If you’ve ever searched for a music video on YouTube, you’ll see Vevo is often the first search result. The Vevo Channel on YouTube is near the top for any music-related search. From John Mellencamp to Nicki Minaj. Vevo has its own standalone site on Vevo.com as well as a YouTube Channel.

According to TechCrunch, Vevo is the third-largest source for video on the web after only two years running — and it’s enjoying tens of millions in advertising revenue. Vevo’s advertising rate is comparable to broadcast TV with a CPM (cost per thousand impressions) north of $20 per Alexia Tsotsis of TechCrunch,

VEVO is a joint venture among Sony, Universal Music Group and Abu Dhabi Media. Google and Vevo share all advertising and sponsorship revenue. Though Google has no ownership stake in Vevo.
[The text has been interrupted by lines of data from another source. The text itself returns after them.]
-- ==== Sys2Proof/Machine/Issue.lean ====
section
/-! DEFINITION. One turn of a thread (R134, R135, R142, R148, R302) and one turn of anything else on the agenda. -/

namespace Sys2Proof.Machine

/-! ### What a thread issues next -/

/-- The thread may issue, its own stalls aside (R21, R33, R69, R126, R127, R134, R186). -/
def State.mayIssue (s : State) (h k : Nat) : Bool :=
  decide ((s.thr h k).st = .active) && !(s.thr h k).stopped && !(s.thr h k).saved && !(s.core h).quiesce &&
    (s.core h).replay.isEmpty && !s.recordFatal && s.powered && !s.gated.contains (dieOf h) &&
    decide (s.relocking ≠ some (dieOf h)) && !s.poolStopped h k

/-- A member of a dissolved gang with nothing relayed left goes on alone (R143). -/
def Core.settleGang (c : Core) (k : Nat) : Core :=
  match c.gang with
  | some g => if g.slot = k ∧ g.dissolved = true ∧ c.relay = [] then c.leaveGang else c
  | none => c

/-- Where a thread's next instruction comes from (R142). -/
inductive Lane where
  | alone
  | leads
  | follows (r : Relay)
  | waits

def State.lane (s : State) (h k : Nat) : Lane :=
  match (s.core h).gang with
  | none => .alone
  | some g =>
    if g.slot ≠ k then .alone
    else if g.leader = h ∧ g.dissolved = false then
      (if (s.gangMembers h).any fun m => decide (m ≠ h ∧ 4 ≤ (s.core m).relay.length) then .waits else .leads)
    else match (s.core h).relay with
      | r :: _ => .follows r
      | [] => .waits

/-- The outcome of finding the next instruction word of the issuing thread. -/
inductive Got where
  | word (s : State) (w : Nat)
  | illegal (s : State)
  | fault (s : State) (code addr : Nat)
  | stall (s : State)

/-- The word is a REP. -/
def isRep (w : Nat) : Bool := match decodeFetched w with | .ok (.rep _ _) => true | _ => false

/-- ACT of the issuing thread clears before an instruction that is no part of a repetition (R302). -/
def State.clearAct (s : State) : State := s.onCur fun t => { t with rep := mkRep (repRem t.rep) false (repMask t.rep) (repNm1 t.rep) }

/-- The word that the issuing thread issues next: the word at its program counter or, while a repetition is in
progress there, the REP's target with the stepped fields of its repetition (R301, R302). -/
def State.nextWord (s : State) : Got :=
  let t := s.cur
  match s.fetchWord s.curH s.curSlot t.pc.toNat with
  | .stall s1 => .stall s1
  | .fault s1 c a => .fault s1 c a
  | .ok s1 w =>
    if ¬ repAct t.rep then .word s1 w
    else if ¬ isRep w then .word s1.clearAct w
    else match s1.fetchWord s.curH s.curSlot (t.pc + 4).toNat with
      | .stall s2 => .stall s2
      | .fault s2 c a => .fault s2 c a
      | .ok s2 w2 =>
        match stepWord w2 (repMask t.rep) (repNm1 t.rep + 1 - repRem t.rep) (stepFields w2) 0 with
        | some v => .word s2 v
        | none => .illegal s2

/-! ### After the issue -/

/-- What a leader relays of the word `w` that it is about to execute, but for the next address (R142): with the label that a
jump through a table compares with the pad it finds, and whether the word is a repetition's. -/
def State.relayed (s : State) (w : Nat) : Relay :=
  { addr := s.cur.pc, word := w, act := repAct s.cur.rep
    label := match decodeFetched w with
      | .ok (.jtab d _ _) => wbits (s.g d) 15 0
      | .ok (.callt d _ _ _) => wbits (s.g d) 15 0
      | _ => 0 }

/-- The leader's issued instruction reaches every follower's relay buffer (R142). -/
def State.relayTo (s : State) (ms : List Nat) (h : Nat) (r : Relay) : State :=
  ms.foldl (fun s m => if m = h then s else s.onCoreAt m fun c => { c with relay := c.relay ++ [r] }) s

/-- A follower has issued its relayed instruction: it detaches where its next program counter differs (R143). -/
def Core.followed (c : Core) (k : Nat) (next : Word) : Core :=
  match c.gang with
  | none => c
  | some _ => if (c.thr k).pc ≠ next then c.leaveGang else { c with relay := c.relay.drop 1 }

/-- What follows the execution of a word, which the gang members `ms` are sent as `r` (R135, R142, R143); nothing where it did not
issue. -/
def State.afterIssue (s : State) (lane : Lane) (ms : List Nat) (r : Relay) : State :=
  if ¬ s.cur.iss then s
  else
    let s1 := s.onCC fun c => { c with lastSlot := s.curSlot }
    match lane with
    | .leads => s1.relayTo ms s1.curH { r with next := s1.cur.pc }
    | .follows r => s1.onCC fun c => c.followed s1.curSlot r.next
    | _ => s1

/-- The instruction word `w` executes for the issuing thread: first it waits for the registers that the thread's instructions
in the dispatch queue have still to read or write (R344), then the windows that close here close (R148, R153, R254). -/
def State.issueWord (s : State) (lane : Lane) (w : Nat) : Out1 :=
  let due := match decodeFetched w with | .ok i => s.spanDue s.curH s.curSlot i | .error _ => false
  if due then .next s
  else match s.closeDue with
  | .stall s1 => .next s1
  | .taken s1 => .next s1
  | .ready s1 =>
    match decodeFetched w with
    | .error _ => .next s1.illegal
    | .ok i =>
      match exec i s1 with
      | .next s2 => .next (s2.afterIssue lane (s1.gangMembers s1.curH) (s1.relayed w))
      | .fault f => .fault f
      | .refused r => .refused r

/-- A thread's turn begins: it is the issuing thread and has issued nothing yet. -/
def State.begin (s : State) (h k : Nat) : State :=
  (({ s with curH := h, curSlot := k }).onCC fun c => c.settleGang k).onCur fun t => { t with iss := false }

/-- What comes of a thread's turn from its beginning on: an interrupt, its next instruction, or a stall. -/
def State.issueNext (s : State) (h k : Nat) : Out1 :=
  if ¬ s.mayIssue h k then .next s
  else if s.intrDue h ∧ (s.core h).ictlSlot = k then .next (s.intr h)
  else match s.lane h k with
    | .waits => .next s
    | .follows r => (if r.act then s else s.clearAct).issueWord (.follows r) r.word
    | lane =>
      match s.nextWord with
      | .stall s1 => .next s1
      | .fault s1 c a => .next (s1.kfault c a)
      | .illegal s1 => (match s1.closeDue with
        | .ready s2 => .next s2.illegal
        | .stall s2 => .next s2
        | .taken s2 => .next s2)
      | .word s1 w => s1.issueWord lane w

/-- The thread in slot `k` of core `h` issues its next instruction, unless it stalls. It does not park on a kernel fault while a
result of majors 0x24 to 0x26 has still to be written: it stalls until then (R345). -/
def State.issueTurn (s : State) (h k : Nat) : Out1 :=
  let s := s.begin h k
  match s.issueNext h k with
  | .next s1 => .next (if s.fpOwed h k && (match (s1.thr h k).st with | .parked _ => true | _ => false) then s else s1)
  | o => o

/-- The thread would issue or take a fault or trap now: it is ready (R134). -/
def State.isReady (s : State) (h k : Nat) : Bool :=
  s.mayIssue h k && (match s.issueTurn h k with
    | .next s1 => (s1.thr h k).iss || decide ((s1.thr h k).st ≠ .active ∨ (s1.thr h k).trap.act ≠ (s.thr h k).trap.act)
    | _ => true)

/-- A ready thread comes before slot `k` in the round robin of core `h`, which begins after the slot that issued last
(R135). -/
def State.passed (s : State) (h k : Nat) : Bool :=
  ((List.range ((k + 3 - (s.core h).lastSlot) % 4)).map fun i => ((s.core h).lastSlot + 1 + i) % 4).any fun j => s.isReady h j

/-- One turn of the thread in slot `k` of core `h`: nothing while another of its core goes first (R135). -/
def State.threadTurn (s : State) (h k : Nat) : Out1 :=
  if s.passed h k then .next { s with curH := h, curSlot := k } else s.issueTurn h k

/-! ### Time and evictions -/

/-- Device time passes on every unit that runs (R23, R24): a counter that wraps counts it in `TIME.WRAP`. A follower that
is ahead of its master stands still first (R26). -/
def State.elapse (s : State) (d0 : Nat) : State :=
  let d := d0 - s.held
  (List.range 13).foldl (fun s u =>
    let v := s.dt u + d
    { s with
      dtime := s.dtime.put u (BitVec.ofNat 64 v)
      twrap := if v < 2 ^ 64 then s.twrap else s.twrap.put u (s.twrap.val u 0 + BitVec.ofNat 64 (v / 2 ^ 64)) }) { s with held := s.held - d0 }

/-! ### The default order of turns (log 10) -/

/-- Every ACTIVE thread that may issue, in order of core and slot. -/
def State.ready (s : State) : List (Nat × Nat) :=
  s.cores.flatMap fun p => (p.2.threads.filter fun q => s.mayIssue p.1 q.1).map fun q => (p.1, q.1)

/-- The next of a list of threads after (h, k), in the order of the list and then from its start. -/
def nextAfter (h k : Nat) (l : List (Nat × Nat)) : Option (Nat × Nat) :=
  match l.find? fun p => decide (h < p.1 ∨ (h = p.1 ∧ k < p.2)) with
  | some p => some p
  | none => l.head?

/-- The thread that goes next, in turn (R135, R399). -/
def State.nextThread (s : State) : Option (Nat × Nat) := nextAfter s.curH s.curSlot s.ready

/-- One turn. -/
def State.turn (s : State) (t : Turn) : Out1 :=
  match t with
  | .event i ps => if (encode i).isSome then .next s else exec i { s with params := ps }
  | .thread h k => s.threadTurn h k
  | .enter id => .next (s.enterAcc id)
  | .evict abut idx => .next { s with xls := (s.xls.zipIdx.filter fun p => !(decide (p.1.abut = abut ∧ p.2 = idx))).map Prod.fst }
  | .evictLine q idx => .next (s.onQuad q fun x => { x with icache := x.icache.eraseIdx idx })
  | .elapse d => .next (s.elapse d)
  | .hostWrite hpa n v => .next (s.wrN (hostLoc hpa) n v)
  | .send die => .next (s.sendNext die)
  | .bitError g k => .next { s with bitErr := s.bitErr ++ [(g, k)] }
  | .miss die pa => .next (if die < 8 ∧ isHbm pa = true then s.hotMiss pa die else s)
  | .hostBad l b => .next { s with hostBad := if b then l :: s.hostBad.erase l else s.hostBad.erase l }
  | .coreFails h => .next (if fusedLive h then { s with failing := h :: s.failing.erase h } else s)
  | .fwCap w => .next { s with fwCap := w }
  | .timeAsk p => .next (s.timeAsk p)
  | .granule e => .next (if e = 0 then s.scrubGranule else s.migGranule)
  | .poolBack g => .next (s.poolBack g)
  | .heldFrame p => .next (s.heldFrame p)

end Sys2Proof.Machine
end

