-- ==== Sys2Proof/Machine/Core.lean ====
section
/-! DEFINITION. The machine as the host runs it. -/

def Sys2Proof.core : Host.Core := { State := Sys2Proof.Machine.State, Fault := Sys2Proof.Machine.Fault, Refusal := Sys2Proof.Machine.Refusal, step := Sys2Proof.Machine.step, reset := Sys2Proof.Machine.State.reset }
end

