open Sys2Proof Sys2Proof.Machine Sys2Proof.Claims in
/-- R18, R37, R70 to R77, R87, R97, R158: the command window. A fetched command whose HSEQ follows `HCW.ACC` is accepted and
executed once, one at or below it completes as DUPLICATE and one above as SEQGAP; each operation completes with the
status and values of its rule; a completion is the next record of the event ring; the window's registers are written as
R72 says. The model's own choices here: the statuses BADARG 2, BUSY 5 and BADSTATE 8 of KBOOT and what a register without a map
stores (log 11), the effect of REGISTER_WRITE (log 14), CLKPLAN's STATUS (log 77), that a good enable clears BADCFG (log 32), that
FACCEPT waits for a revocation of its frame's last holder (log 75), and the HDM decoder's registers (log 76). -/
def Obligations.HostCommands : Prop :=
  (∀ r, cmdOp r = 0xFFFF ↔ recField r 10 6 ≠ 0 ∨ ∀ p ∈ hostCommands, p.2 ≠ 0xFFFF → p.2 ≠ recField r 8 2) ∧
  (∀ (s : State) (q st : Nat) (vals : List Word), s.evHost.lostSince = 0 →
    (s.completed q st vals).evHost.issued = s.evHost.issued + 1 ∧
    (∃ r ∈ (s.completed q st vals).evHost.journal, r.dseq = s.evHost.issued + 1 ∧ r.hseq = BitVec.ofNat 64 q ∧ r.kind = 0 ∧
      r.status = st ∧ r.vals = vals) ∧
    ∀ c ∈ (s.completed q st vals).cmds, c.hseq = q → c.done = true ∧ c.status = st ∧ c.recorded = true) ∧
  (∀ (s : State), ∀ p ∈ hostCommands, MayFetch s → (p.2 = 19 → s.scrubHeld = false) → cmdOp (nextCommand s) = p.2 →
    recField (nextCommand s) 0 8 ≠ (s.hc hACC).toNat + 1 →
    exec p.1 s = .next ((fetched s).completion (recField (nextCommand s) 0 8)
      (if recField (nextCommand s) 0 8 ≤ (s.hc hACC).toNat then 16 else 17) [])) ∧
  (∀ (s u : State) (op : Nat) (c : Cmd) (q : Nat) (a0 a1 : Word), Next s op c u → q = c.hseq → a0 = c.arg 0 → a1 = c.arg 1 →
    (op = 0 → exec .hcwNop s = .next (u.completed q 0 [0])) ∧
    (op = 0xFFFF → exec .hcwBadop s = .next (u.completed q 18 [])) ∧
    (op = 3 → u.txWaits .accept a0 = true → ∃ t, exec .hcwFaccept s = .next t ∧ t = { u with cmds := t.cmds } ∧
      ∀ y ∈ t.cmds, y.hseq = q → y.started = false) ∧
    (∀ x ∈ hostTransactions, op = x.2.1 → u.txWaits x.2.2 a0 = false → ∀ s1 res w,
      u.transact x.2.2 0 a0 a1 (fun res => .command q [res]) = (s1, res, w) →
      (w = false → exec x.1 s = .next (s1.completed q (wbits res 7 0) [res])) ∧
      (w = true → ∃ t, exec x.1 s = .next t ∧ t = { s1 with cmds := t.cmds } ∧
        ∀ y ∈ t.cmds, y.hseq = q → y.done = true ∧ y.status = wbits res 7 0)) ∧
    (op = 7 → exec .hcwFquery s =
      .next (u.completed q (wbits (u.query a0 a1).1 7 0) [(u.query a0 a1).1, 0, (u.query a0 a1).2.1, (u.query a0 a1).2.2])) ∧
    (op = 16 → u.load ≠ none → exec .hcwClkplan s = .next (u.completed q 5 [u.srv 0x42 0])) ∧
    (op = 16 → u.load = none → u.hostOk a0.toNat 176 = true → ∀ r, r = u.rdN (hostLoc a0.toNat) 176 → a0.toNat % 256 = 0 →
      (recField r 0 4 ≠ 0x434C4B31 → exec .hcwClkplan s =
        .next ((u.setSr 0x42 0 (clkOutcome 3 0 0 0)).completed q 0 [clkOutcome 3 0 0 0])) ∧
      (PlanPasses r → ∃ t, exec .hcwClkplan s = .next t ∧ t.plan.ref = recField r 4 2 ∧
        ∀ i < 20, t.plan.freq.getD i 0 = recField r (8 + 2 * i) 2)) ∧
    (op = 16 → u.load = none → u.hostOk a0.toNat 176 = false → exec .hcwClkplan s =
      .next ((u.setSr 0x42 0 (clkOutcome 3 0 0 0)).completed q 0 [clkOutcome 3 0 0 0])) ∧
    (op = 17 → u.hostOk a0.toNat a1.toNat = true → s.param 2 = 0 → exec .hcwFwchunk s =
      .next (({ u with fwParts := u.fwParts ++ [((c.arg 2).toNat, a1.toNat, u.rdN (hostLoc a0.toNat) a1.toNat)] } :
        State).completed q 0 [0])) ∧
    (op = 17 → u.hostOk a0.toNat a1.toNat = true → s.param 2 ≠ 0 → s.param 1 = 1 → u.fwCounter ≤ s.param 0 → ∃ t, exec .hcwFwchunk s = .next t ∧
      t.fwVersion = s.param 0 ∧ t.fwCounter = s.param 0 ∧ t.fwValid = true ∧ t.fwParts = []) ∧
    (op = 17 → u.hostOk a0.toNat a1.toNat = true → s.param 2 ≠ 0 → s.param 1 = 0 ∨ s.param 0 < u.fwCounter → ∃ t, exec .hcwFwchunk s = .next t ∧
      t.fwImage = u.fwImage ∧ t.fwVersion = u.fwVersion ∧ t.fwCounter = u.fwCounter ∧ t.fwParts = []) ∧
    (op = 18 → wbits a0 7 0 = 0 ∨ u.tenEn (wbits a0 7 0) = false → exec .hcwVfreset s = .next (u.completed q 2 [2])) ∧
    (op = 18 → wbits a0 7 0 ≠ 0 → u.tenEn (wbits a0 7 0) = true → u.tenState (wbits a0 7 0) ≠ 2 →
      ∃ t, exec .hcwVfreset s = .next t ∧ t.tenState (wbits a0 7 0) = 2 ∧ ∃ r ∈ t.vfResets, r.1 = wbits a0 7 0 ∧ r.2.2 = [q]) ∧
    (op = 19 → s.scrubHeld = false → a0.toNat % 65536 ≠ 0 ∨ a1.toNat % 65536 ≠ 0 ∨ a1 = 0 ∨ 2 ^ 28 < a1.toNat ∨ (c.arg 2).toNat % 4 ≠ 0 ∨
      a1.toNat ≤ (c.arg 2).toNat → exec .hcwKboot s = .next (u.completed q 2 [2])) ∧
    (s.scrubHeld = true → exec .hcwKboot s = .next s) ∧
    (op = 19 → s.scrubHeld = false → a0.toNat % 65536 = 0 → a1.toNat % 65536 = 0 → a1 ≠ 0 → a1.toNat ≤ 2 ^ 28 → (c.arg 2).toNat % 4 = 0 →
      (c.arg 2).toNat < a1.toNat →
      (u.sysRuns = true → exec .hcwKboot s = .next (u.completed q 8 [8])) ∧
      (u.sysRuns = false → u.hostOk a0.toNat a1.toNat = true → a1.toNat / 65536 + 17 ≤ (u.freeFrames 0 (a1.toNat / 65536 + 17) 8388608).length →
        ∃ t, exec .hcwKboot s = .next t ∧ (t.thr (t.svcCore 0) 0).st = .active ∧
          (t.thr (t.svcCore 0) 0).pc = BitVec.ofNat 64 (2 ^ 40 + (c.arg 2).toNat) ∧
          (t.thr (t.svcCore 0) 0).readG 1 = a1 ∧ (t.thr (t.svcCore 0) 0).readG 2 = 0)) ∧
    (op = 32 → ∀ g rs, g = u.evHost → rs = g.journal.filter (fun r => decide (a0.toNat < r.dseq)) →
      (∀ r ∈ g.journal.head?, r.dseq ≤ a0.toNat + 1) → g.journal ≠ [] ∨ g.issued ≤ a0.toNat →
      ∃ w, exec .hcwEvreplay s =
          .next (({ u with evHost := { g with waiting := w } } : State).completed q 0 [BitVec.ofNat 64 rs.length]) ∧
        w.length = g.waiting.length + rs.length ∧ (∀ x, x ∈ w ↔ x ∈ g.waiting ∨ ∃ r ∈ rs, x = { r with flags := 1 }) ∧
        (g.waiting.Pairwise (fun x y => x.dseq ≤ y.dseq) → w.Pairwise (fun x y => x.dseq ≤ y.dseq))) ∧
    (op = 33 → (∀ x ∈ u.cmds, x.hseq ≠ a0.toNat) → exec .hcwCmdstat s = .next (u.completed q 0 [0])) ∧
    (op = 33 → ∀ x, (u.cmds.find? fun x => decide (x.hseq = a0.toNat)) = some x →
      exec .hcwCmdstat s = .next (u.completed q 0 [BitVec.ofNat 64 (if x.done then 2 + 256 * x.status else 1)])) ∧
    (op = 48 → 3840 ≤ u.evAcc.waiting.length → exec .hcwAmsg s = .next (u.completed q 5 [0])) ∧
    (op = 48 → u.evAcc.waiting.length < 3840 → u.evAcc.lostSince = 0 → ∃ t, exec .hcwAmsg s = .next t ∧
      t.evAcc.issued = u.evAcc.issued + 1 ∧ ∃ r ∈ t.evAcc.journal, r.dseq = u.evAcc.issued + 1 ∧ r.kind = 7 ∧ r.hseq = a0 ∧
        r.vals = c.args.drop 1)) ∧
  ∀ (s : State) (v n : Nat), v = s.param 0 → n = s.param 0 →
    (v.testBit 0 = true → (s.hc hCTL).getLsbD 0 = false →
      (4 ≤ wbits (s.hc hCRS) 4 0 ∧ wbits (s.hc hCRS) 4 0 ≤ 16 ∧ 4 ≤ wbits (s.hc hERS) 4 0 ∧ wbits (s.hc hERS) 4 0 ≤ 16 ∧
        wbits (s.hc hCRB) 11 0 = 0 ∧ wbits (s.hc hERB) 11 0 = 0 →
        ∃ t, exec .hcwEnable s = .next t ∧ t.hc hCTL = (BitVec.ofNat 64 v &&& 0x7FF0003) ∧ t.hc hCPI = 0 ∧ t.hc hCCI = 0 ∧
          t.hc hSTAT = 0 ∧ t.hc hACC = s.hc hACC) ∧
      (wbits (s.hc hCRS) 4 0 < 4 ∨ 16 < wbits (s.hc hCRS) 4 0 ∨ wbits (s.hc hERS) 4 0 < 4 ∨ 16 < wbits (s.hc hERS) 4 0 ∨
        wbits (s.hc hCRB) 11 0 ≠ 0 ∨ wbits (s.hc hERB) 11 0 ≠ 0 →
        ∃ t, exec .hcwEnable s = .next t ∧ (t.hc hCTL).getLsbD 0 = false ∧ t.hc hSTAT = 4 ∧ t.hc hCPI = s.hc hCPI)) ∧
    (v.testBit 0 = false → ∃ t, exec .hcwDisable s = .next t ∧ t = { s with hcw := t.hcw } ∧ (t.hc hCTL).getLsbD 0 = false ∧
      ∀ o, o ≠ hCTL → t.hc o = s.hc o) ∧
    (∃ t, exec .hcwEciWrite s = .next t ∧ t.hc hECI = BitVec.ofNat 64 v ∧ ∀ o, o ≠ hECI → t.hc o = s.hc o) ∧
    (n = 0x2000 → ∀ w : Word, w = BitVec.ofNat 64 (s.param 2) →
      (s.param 1 ≤ 1 → ∃ t, exec .registerWrite s = .next t ∧ t = { s with hdmRegs := t.hdmRegs } ∧
        t.hdmRegs = if (s.hdmRegs.val 2 0).getLsbD 10 then s.hdmRegs else s.hdmRegs.put (s.param 1) w) ∧
      (s.param 1 = 2 → ∃ t, exec .registerWrite s = .next t ∧ t = { s with hdmRegs := t.hdmRegs, hdmBase := t.hdmBase } ∧
        (t.hdmBase = if w.getLsbD 9 = true ∧ s.hdmRegs.val 1 0 = 0x8000000000 ∧ (s.hdmRegs.val 0 0).toNat % 2 ^ 28 = 0 then
          some (s.hdmRegs.val 0 0).toNat else none) ∧
        ((t.hdmRegs.val 2 0).getLsbD 10 = true ↔ t.hdmBase.isSome = true) ∧
        ((t.hdmRegs.val 2 0).getLsbD 11 = true ↔ w.getLsbD 9 = true ∧ t.hdmBase = none))) ∧
    (n = 0x1018 → ∃ t, exec .registerWrite s = .next t ∧ t = { s with hcw := t.hcw } ∧ t.hc hCPI = BitVec.ofNat 64 (s.param 2)) ∧
    (n ∈ [0x1008, 0x1010, 0x1030, 0x1038] → (s.hc hCTL).getLsbD 0 = true → exec .registerWrite s = .next s) ∧
    (n ∈ [0x1008, 0x1030] → (s.hc hCTL).getLsbD 0 = false → ∃ t, exec .registerWrite s = .next t ∧
      t.hc (n - 0x1000) = BitVec.ofNat 64 (s.param 2)) ∧
    (n ∈ [0x1010, 0x1038] → (s.hc hCTL).getLsbD 0 = false → ∃ t, exec .registerWrite s = .next t ∧
      t.hc (n - 0x1000) = BitVec.ofNat 64 (s.param 2 % 32)) ∧
    (0x40 ≤ n → n < 0x1000 → ∀ len, srLen n = some len →
      (s.param 1 < len → ∀ i w, i = s.param 1 → w = BitVec.ofNat 64 (s.param 2) →
        (n ∉ [0x59, 0x63, 0x81, 0x84, 0x90, 0x98, 0x99, 0xC1] → exec .registerWrite s = .next (s.storeSr n i w)) ∧
        (n = 0x63 → exec .registerWrite s = .next (s.storeSr n i w).pfc) ∧
        (n = 0x59 → exec .registerWrite s =
          .next (if i = 0 ∨ s.collEn i = true then s else s.setSr 0x59 i (w &&& 0x0000FFFF0000001F))) ∧
        (n = 0x81 ∨ n = 0x84 → exec .registerWrite s = .next (if s.tenEn i then s
          else s.setSr n i (w &&& if n = 0x81 then 0x0000FFFFFFFF0001 else 0xFFFFFFFFFFFF0000))) ∧
        (n = 0x90 → exec .registerWrite s = .next { s with keyData := s.keyData.put i w }) ∧
        (n = 0x98 ∨ n = 0x99 → exec .registerWrite s = .next (if s.scrubState = 1 ∨ s.scrubState = 2 then s
          else s.setSr n 0 (w &&& if n = 0x98 then 0x0000FFFFFFFF0000 else 0xFFFFFF))) ∧
        (n = 0xC1 → exec .registerWrite s = .next (s.setSr 0xC1 0 (s.srv 0xC1 0 &&& ~~~w)))) ∧
      (len ≤ s.param 1 → exec .registerWrite s = .next s))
Vevo’s traffic grew 62% in its first year, from 2009 to 2010, in large part to its partnership with YouTube and its ability to get the Vevo videos to the viewers. In May, YouTube also unveiled the YouTube 100, a measurement of “song traffic across official music videos, user-uploaded videos and viral debuts, and uses this data to provide a holistic view of song popularity” according to the company blog.

Are you connected?

 

“You’re finding more and more of the content you love on YouTube, which is now available on 350 million devices,” said CEO Salar Kamangar, speaking to YouTube users in the company blog.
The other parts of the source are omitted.